Please retype the records below exactly, from the first line down to and including the line with "(Instr.vcvt 62 2".

---

-- ==== Sys2Proof/Tests/Slice0.lean ====
section
/-! SUPPORT. The model's own tests: ill-formed terms that the checks refuse, words written out from their encodings, single steps whose results
the spec gives, and for each statement states and operands that meet its hypotheses. -/

namespace Sys2Proof.Tests

open Sys2Proof Sys2Proof.Machine

-- Each theorem is checked before the next one starts.
set_option Elab.async false

/-! ## Ill-formed terms (R51) -/

theorem test_mode_field_refused : (Instr.mxdrain 0 0 5 tkNone).wf = false ∧ (Instr.scvtF64I64 1 1 6 0).wf = false ∧
    (Instr.vcvt 1 2 1 10 0 0).wf = false ∧ (Instr.vcvt 1 2 0 2 0 0).wf = false := by decide

theorem test_range_refused : (Instr.cmpEq 8 1 2 0).wf = false ∧ (Instr.ytas 1 16 0).wf = false ∧ (Instr.tkpush 0 0).wf = false ∧
    (Instr.cpin 62 0 tkNone).wf = false ∧ (Instr.cpin2d 61 0 tkNone).wf = false ∧ (Instr.amoCasQ 61 1 0 tkNone).wf = false ∧
    (Instr.vcvt 62 2 0 10 0 1).wf = false := by decide

theorem test_type_refused : (Instr.vadd 1 2 3 0 11).wf = false ∧ (Instr.vfma 1 2 3 0 4).wf = false ∧ (Instr.vand 1 2 3 0 10).wf = false ∧
    (Instr.vsel 1 2 3 0 13).wf = false ∧ (Instr.vcvt 1 2 0 10 7 15).wf = false := by decide

theorem test_form_refused : (Instr.loopO 1 0).wf = false ∧ (Instr.ldG 1 2 0 1 3 tkNone).wf = false ∧ (Instr.csrrd 1 0x004).wf = false ∧
    (Instr.loopm 0 1 2 0 4).wf = false ∧ (Instr.undefinedMajor 0x02000000).wf = false := by decide

theorem test_step_refused : (Instr.streamFetch 72 0).wf = false ∧ (Instr.chainEnd 0 4).wf = false ∧ (Instr.queueStop 8 0).wf = false ∧
    (Instr.mirroredSizeSet 57).wf = false ∧ (Instr.detectedErrorReplay 0 7).wf = false := by decide

theorem test_boundary_accepted : (Instr.cpin 61 0 tkNone).wf = true ∧ (Instr.amoCasQ 60 1 0 tkNone).wf = true ∧ (Instr.vadd 1 2 3 0 10).wf = true ∧
    (Instr.loopO 1 0x1FFF).wf = true ∧ (Instr.chainEnd 71 3).wf = true ∧ (Instr.ldG 1 2 0 0 3 tkNone).wf = true := by decide

/-! ## Small states -/

/-- Core 0 runs a unit of partition 0 in mode `m`, with memory mapped to itself and one code segment; the issue of cluster `cl` is up. -/
def st (m : Mode) (cl : Cluster) (f : Core → Core := id) : State :=
  { modCore (putCore (State.reset.withFetchWord 32 0xF0000000) 0 (placeCore m)) 0 f with focusCl := cl, agenda := [] }

/-- The core with some registers written, none of them poisoned. -/
def xs (l : List (Nat × Nat)) (c : Core) : Core := l.foldl (fun c p => wrReg c p.1 { val := BitVec.ofNat 64 p.2, psn := false }) c

/-- The core with a poisoned register. -/
def bad (i : Nat) (c : Core) : Core := wrReg c i { val := 0, psn := true }

/-- The core with its snapshot items changed. -/
def arch (f : Arch → Arch) (c : Core) : Core := { c with a := f c.a }

/-- A system handler in the code segment, at its start (R317). -/
def handler (c : Core) : Core := { c with tvec := { hseg := 0, v := true, off := 0 } }

/-- The core inside that handler. -/
def inHandler (c : Core) : Core := arch (fun a => { a with tl := true }) c

/-- A tile descriptor (R211): type, rows, columns, base, pitch, and for a fetched tile its global address and pitch. -/
def tileDesc (ty rows cols base pitch : Nat) (fetch : Bool := false) (gaddr gpitch : Nat := 0) : BitVec 256 :=
  BitVec.ofNat 256 (base + ty * 2 ^ 23 + (if fetch then 2 ^ 28 else 0) + (rows - 1) * 2 ^ 32 + (cols - 1) * 2 ^ 44 + gaddr * 2 ^ 128 +
    gpitch * 2 ^ 192 + pitch * 2 ^ 224)

/-- A valid tile in state READY. -/
def ready (d : BitVec 256) : Tile := { desc := d, v := true, st := .ready }

/-- Some words may issue, each with its scalar destinations. -/
abbrev MayAll (s : State) (l : List (Instr × List (BitVec 6))) : Prop := ∀ r ∈ l, MayIssue (encodeNat r.1) r.2 0 tkNone s

/-- Core 0 after the word has been placed and stepped; none if the step stops. -/
noncomputable def ran (w : Nat) : Option Core :=
  match step (State.reset.withFetchWord 32 w) with
  | .next t => some (getCore t 0)
  | _ => none

/-- Core 0 after an instruction has been executed. -/
noncomputable def did (i : Instr) (s : State) : Core :=
  match exec i s with
  | .next t => getCore t 0
  | _ => Core.zero

/-- The package after an instruction has been executed. -/
noncomputable def next (i : Instr) (s : State) : State :=
  match exec i s with
  | .next t => t
  | _ => State.reset

abbrev c0 : State := st .split .c
abbrev j0 : State := st .joint .c

/-! ## Witnesses: states and operands that meet the hypotheses of the statements -/

theorem witness_IntegerResults : MayAll c0 [(.add 31 1 2 0, [31]), (.sub 3 1 2 0, [3]), (.and 3 1 2 0, [3]), (.or 3 1 2 0, [3]),
    (.xor 0 1 2 0, [0]), (.sll 3 1 2 0, [3]), (.srl 3 1 2 0, [3]), (.sra 3 1 2 0, [3]), (.mul 3 1 2 0, [3]), (.mulhiS 3 1 2 0, [3]),
    (.mulhiU 3 1 2 0, [3])] := by decide +kernel
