-- ==== Sys2Proof/Machine/Home.lean ====
section
/-! DEFINITION. The home of a line: its transactions, snoops, retries and the L2 slice (R227, R232, R233, R238 to R242,
R245), and the core's store buffer (R236). -/

namespace Sys2Proof.Machine

/-! ## L2 slices (R225, R227) -/

/-- The set of a line in an L2 slice. -/
def l2Set (line : Nat) : Nat := line / 64 % 4096 * 2 + line % 2

/-- The ways of a set that home and stash lines, and replicas, take. -/
def l2Ways (t : Tile) (set : Nat) : Nat :=
  (t.l2.filter fun l => l2Set l.1 == set).length
    + (t.reps.filter fun r => l2Set (2 * r.pair) == set || l2Set (2 * r.pair + 1) == set).length

/-- Evicts a line of a slice: dirty data goes to memory (R49), a stash line is released with EVC on its core's behalf, which
then waits for WBA as the core's own evictions do (R234, R245). -/
def l2Evict (s : State) (tile line : Nat) : State :=
  let t := s.tile tile
  match tget t.l2 line with
  | none => s
  | some l =>
    let s := s.setTile tile { t with l2 := tdel t.l2 line }
    match l.stash with
    | some c =>
      let s := s.modCore c fun k => if (tget k.l1d line).isNone then k.setL1 line { st := .xiA } else k
      post s { kind := .evc, src := c, dst := homeNode s line, line := line }
    | none => if l.dirty then storeLine s line l.data else s

/-- A line that may leave a slice now: the EVC of a stash line counts among its core's writebacks (R234). -/
def l2May (s : State) (l : Nat × L2Line) : Bool :=
  match l.2.stash with
  | some c => decide (wbOut s c (homeNode s l.1) < 4)
  | none => true

/-- Whether a set of a slice has a way in service that nothing takes. -/
def l2Free (t : Tile) (set : Nat) : Bool := decide (l2Ways t set < 17 - max 1 (tgetD t.waysOut set 0))

/-- Makes a way free in a set: a replica is dropped, or a line that replacement chooses is evicted. -/
def l2Room (s : State) (tile set : Nat) : State :=
  let t := s.tile tile
  if l2Free t set then s
  else
    match t.reps.find? fun r => l2Set (2 * r.pair) == set || l2Set (2 * r.pair + 1) == set with
    | some r => s.setTile tile { t with reps := t.reps.filter fun q => q != r }
    | none =>
      let vs := t.l2.filter fun l => l2Set l.1 == set && l2May s l
      match vs[Config.choice s.free (16 * set + 4) % (max 1 vs.length)]? with
      | some v => l2Evict s tile v.1
      | none => s

/-- Installs a line in a slice, or updates it in place. Where no way can be had, dirty data goes to memory. -/
def l2Put (s : State) (tile line : Nat) (l : L2Line) : State :=
  let held := (tget (s.tile tile).l2 line).isSome
  let s := if held then s else l2Room s tile (l2Set line)
  if held || l2Free (s.tile tile) (l2Set line) then s.modTile tile fun t => { t with l2 := tset t.l2 line l }
  else if l.dirty then storeLine s line l.data
  else s

/-- Dirty data reaches the home (R227): a copy in L2 is updated, else it is installed, or with na written to memory. -/
def absorb (s : State) (line : Nat) (d : Line) (na : Bool) : State :=
  let h := homeTile s line
  if (tget (s.tile h).l2 line).isSome ∨ na = false then l2Put s h line { dirty := true, data := d }
  else storeLine s line d

/-- A dirty L2 copy is written to memory, and the copy stays clean or is dropped. -/
def cleanL2 (s : State) (line : Nat) (drop : Bool) : State :=
  let h := homeTile s line
  match tget (s.tile h).l2 line with
  | none => s
  | some l =>
    let s := if l.dirty then storeLine s line l.data else s
    s.modTile h fun t => { t with l2 := if drop then tdel t.l2 line else tset t.l2 line { l with dirty := false } }

/-! ## Entries of the snoop filter (R232) -/

/-- The entry of a line. -/
def entryOf (s : State) (line : Nat) : Sf := tgetD (s.tile (homeTile s line)).sf line {}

---

Response to the task
-- ==== Sys2Proof/Tests/Slice0.lean ====
section
/-! SUPPORT. The model's own tests: ill-formed terms that the checks refuse, words written out from their encodings, single steps whose results
the spec gives, and for each statement states and operands that meet its hypotheses. -/

namespace Sys2Proof.Tests

open Sys2Proof Sys2Proof.Machine

-- Each theorem is checked before the next one starts.
set_option Elab.async false

/-! ## Ill-formed terms (R51) -/

theorem test_mode_field_refused : (Instr.mxdrain 0 0 5 tkNone).wf = false ∧ (Instr.scvtF64I64 1 1 6 0).wf = false ∧
    (Instr.vcvt 1 2 1 10 0 0).wf = false ∧ (Instr.vcvt 1 2 0 2 0 0).wf = false := by decide

theorem test_range_refused : (Instr.cmpEq 8 1 2 0).wf = false ∧ (Instr.ytas 1 16 0).wf = false ∧ (Instr.tkpush 0 0).wf = false ∧
    (Instr.cpin 62 0 tkNone).wf = false ∧ (Instr.cpin2d 61 0 tkNone).wf = false ∧ (Instr.amoCasQ 61 1 0 tkNone).wf = false ∧
    (Instr.vcvt 62 2 0 10 0 1).wf = false := by decide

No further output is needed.